Stored items
──────────────────────────────
-- ==== Sys2Proof/Laws/State.lean ====
section
/-! SUPPORT. One lemma per field per update of the state, true by definition, so that no later proof
unfolds an update. -/

namespace Sys2Proof.Machine

open Sys2Proof

@[simp] theorem State.writeE_e (s : State) (r : RegE) (v : Deg11) :
    (s.writeE r v).e = s.e.set r.val (some v) r.isLt := rfl
@[simp] theorem State.writeE_u (s : State) (r : RegE) (v : Deg11) : (s.writeE r v).u = s.u := rfl
@[simp] theorem State.writeE_f (s : State) (r : RegE) (v : Deg11) : (s.writeE r v).f = s.f := rfl
@[simp] theorem State.writeE_t (s : State) (r : RegE) (v : Deg11) : (s.writeE r v).t = s.t := rfl
@[simp] theorem State.writeE_g (s : State) (r : RegE) (v : Deg11) : (s.writeE r v).g = s.g := rfl
@[simp] theorem State.writeE_pc (s : State) (r : RegE) (v : Deg11) : (s.writeE r v).pc = s.pc := rfl
@[simp] theorem State.writeE_pastTop (s : State) (r : RegE) (v : Deg11) : (s.writeE r v).pastTop = s.pastTop := rfl
@[simp] theorem State.writeE_eq (s : State) (r : RegE) (v : Deg11) : (s.writeE r v).eq = s.eq := rfl
@[simp] theorem State.writeE_onc (s : State) (r : RegE) (v : Deg11) :
    (s.writeE r v).onc = s.onc := rfl
@[simp] theorem State.writeE_lc (s : State) (r : RegE) (v : Deg11) : (s.writeE r v).lc = s.lc := rfl
@[simp] theorem State.writeE_ml (s : State) (r : RegE) (v : Deg11) : (s.writeE r v).ml = s.ml := rfl
@[simp] theorem State.writeE_lifecycle (s : State) (r : RegE) (v : Deg11) :
    (s.writeE r v).lifecycle = s.lifecycle := rfl
@[simp] theorem State.writeE_run (s : State) (r : RegE) (v : Deg11) :
    (s.writeE r v).run = s.run := rfl
@[simp] theorem State.writeE_prm (s : State) (r : RegE) (v : Deg11) :
    (s.writeE r v).prm = s.prm := rfl
@[simp] theorem State.writeE_ie (s : State) (r : RegE) (v : Deg11) : (s.writeE r v).ie = s.ie := rfl
@[simp] theorem State.writeE_ecause (s : State) (r : RegE) (v : Deg11) :
    (s.writeE r v).ecause = s.ecause := rfl
@[simp] theorem State.writeE_epc (s : State) (r : RegE) (v : Deg11) :
    (s.writeE r v).epc = s.epc := rfl
@[simp] theorem State.writeE_einfo (s : State) (r : RegE) (v : Deg11) :
    (s.writeE r v).einfo = s.einfo := rfl
@[simp] theorem State.writeE_dm (s : State) (r : RegE) (v : Deg11) : (s.writeE r v).dm = s.dm := rfl
@[simp] theorem State.writeE_cm (s : State) (r : RegE) (v : Deg11) : (s.writeE r v).cm = s.cm := rfl
@[simp] theorem State.writeE_free (s : State) (r : RegE) (v : Deg11) :
    (s.writeE r v).free = s.free := rfl

@[simp] theorem State.writeU_e (s : State) (r : RegU) (v : Unred11) : (s.writeU r v).e = s.e := rfl
@[simp] theorem State.writeU_u (s : State) (r : RegU) (v : Unred11) :
    (s.writeU r v).u = s.u.set r.val (some v) r.isLt := rfl
@[simp] theorem State.writeU_f (s : State) (r : RegU) (v : Unred11) : (s.writeU r v).f = s.f := rfl
@[simp] theorem State.writeU_t (s : State) (r : RegU) (v : Unred11) : (s.writeU r v).t = s.t := rfl
@[simp] theorem State.writeU_g (s : State) (r : RegU) (v : Unred11) : (s.writeU r v).g = s.g := rfl
@[simp] theorem State.writeU_pc (s : State) (r : RegU) (v : Unred11) :
    (s.writeU r v).pc = s.pc := rfl
@[simp] theorem State.writeU_pastTop (s : State) (r : RegU) (v : Unred11) :
    (s.writeU r v).pastTop = s.pastTop := rfl
@[simp] theorem State.writeU_eq (s : State) (r : RegU) (v : Unred11) :
    (s.writeU r v).eq = s.eq := rfl
@[simp] theorem State.writeU_onc (s : State) (r : RegU) (v : Unred11) :
    (s.writeU r v).onc = s.onc := rfl
@[simp] theorem State.writeU_lc (s : State) (r : RegU) (v : Unred11) :
    (s.writeU r v).lc = s.lc := rfl
@[simp] theorem State.writeU_ml (s : State) (r : RegU) (v : Unred11) :
    (s.writeU r v).ml = s.ml := rfl
@[simp] theorem State.writeU_lifecycle (s : State) (r : RegU) (v : Unred11) :
    (s.writeU r v).lifecycle = s.lifecycle := rfl
@[simp] theorem State.writeU_run (s : State) (r : RegU) (v : Unred11) :
    (s.writeU r v).run = s.run := rfl
@[simp] theorem State.writeU_prm (s : State) (r : RegU) (v : Unred11) :
    (s.writeU r v).prm = s.prm := rfl
@[simp] theorem State.writeU_ie (s : State) (r : RegU) (v : Unred11) :
    (s.writeU r v).ie = s.ie := rfl
@[simp] theorem State.writeU_ecause (s : State) (r : RegU) (v : Unred11) :
    (s.writeU r v).ecause = s.ecause := rfl
@[simp] theorem State.writeU_epc (s : State) (r : RegU) (v : Unred11) :
    (s.writeU r v).epc = s.epc := rfl
@[simp] theorem State.writeU_einfo (s : State) (r : RegU) (v : Unred11) :
    (s.writeU r v).einfo = s.einfo := rfl
@[simp] theorem State.writeU_dm (s : State) (r : RegU) (v : Unred11) :
    (s.writeU r v).dm = s.dm := rfl
@[simp] theorem State.writeU_cm (s : State) (r : RegU) (v : Unred11) :
    (s.writeU r v).cm = s.cm := rfl
@[simp] theorem State.writeU_free (s : State) (r : RegU) (v : Unred11) :
    (s.writeU r v).free = s.free := rfl

@[simp] theorem State.writeF_e (s : State) (r : RegF) (v : Deg22) : (s.writeF r v).e = s.e := rfl
@[simp] theorem State.writeF_u (s : State) (r : RegF) (v : Deg22) : (s.writeF r v).u = s.u := rfl
@[simp] theorem State.writeF_f (s : State) (r : RegF) (v : Deg22) :
    (s.writeF r v).f = s.f.set r.val (some v) r.isLt := rfl
@[simp] theorem State.writeF_t (s : State) (r : RegF) (v : Deg22) : (s.writeF r v).t = s.t := rfl
@[simp] theorem State.writeF_g (s : State) (r : RegF) (v : Deg22) : (s.writeF r v).g = s.g := rfl
@[simp] theorem State.writeF_pc (s : State) (r : RegF) (v : Deg22) : (s.writeF r v).pc = s.pc := rfl
@[simp] theorem State.writeF_pastTop (s : State) (r : RegF) (v : Deg22) : (s.writeF r v).pastTop = s.pastTop := rfl
@[simp] theorem State.writeF_eq (s : State) (r : RegF) (v : Deg22) : (s.writeF r v).eq = s.eq := rfl
@[simp] theorem State.writeF_onc (s : State) (r : RegF) (v : Deg22) :
    (s.writeF r v).onc = s.onc := rfl
@[simp] theorem State.writeF_lc (s : State) (r : RegF) (v : Deg22) : (s.writeF r v).lc = s.lc := rfl
@[simp] theorem State.writeF_ml (s : State) (r : RegF) (v : Deg22) : (s.writeF r v).ml = s.ml := rfl
@[simp] theorem State.writeF_lifecycle (s : State) (r : RegF) (v : Deg22) :
    (s.writeF r v).lifecycle = s.lifecycle := rfl
@[simp] theorem State.writeF_run (s : State) (r : RegF) (v : Deg22) :
    (s.writeF r v).run = s.run := rfl
@[simp] theorem State.writeF_prm (s : State) (r : RegF) (v : Deg22) :
    (s.writeF r v).prm = s.prm := rfl
@[simp] theorem State.writeF_ie (s : State) (r : RegF) (v : Deg22) : (s.writeF r v).ie = s.ie := rfl
@[simp] theorem State.writeF_ecause (s : State) (r : RegF) (v : Deg22) :
    (s.writeF r v).ecause = s.ecause := rfl
@[simp] theorem State.writeF_epc (s : State) (r : RegF) (v : Deg22) :
    (s.writeF r v).epc = s.epc := rfl
@[simp] theorem State.writeF_einfo (s : State) (r : RegF) (v : Deg22) :
    (s.writeF r v).einfo = s.einfo := rfl
@[simp] theorem State.writeF_dm (s : State) (r : RegF) (v : Deg22) : (s.writeF r v).dm = s.dm := rfl
@[simp] theorem State.writeF_cm (s : State) (r : RegF) (v : Deg22) : (s.writeF r v).cm = s.cm := rfl
@[simp] theorem State.writeF_free (s : State) (r : RegF) (v : Deg22) :
    (s.writeF r v).free = s.free := rfl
──────────────────────────────
Wherever a line of the entries holds the string "some", copy that line.

    (s.writeE r v).e = s.e.set r.val (some v) r.isLt := rfl
    (s.writeU r v).u = s.u.set r.val (some v) r.isLt := rfl
    (s.writeF r v).f = s.f.set r.val (some v) r.isLt := rfl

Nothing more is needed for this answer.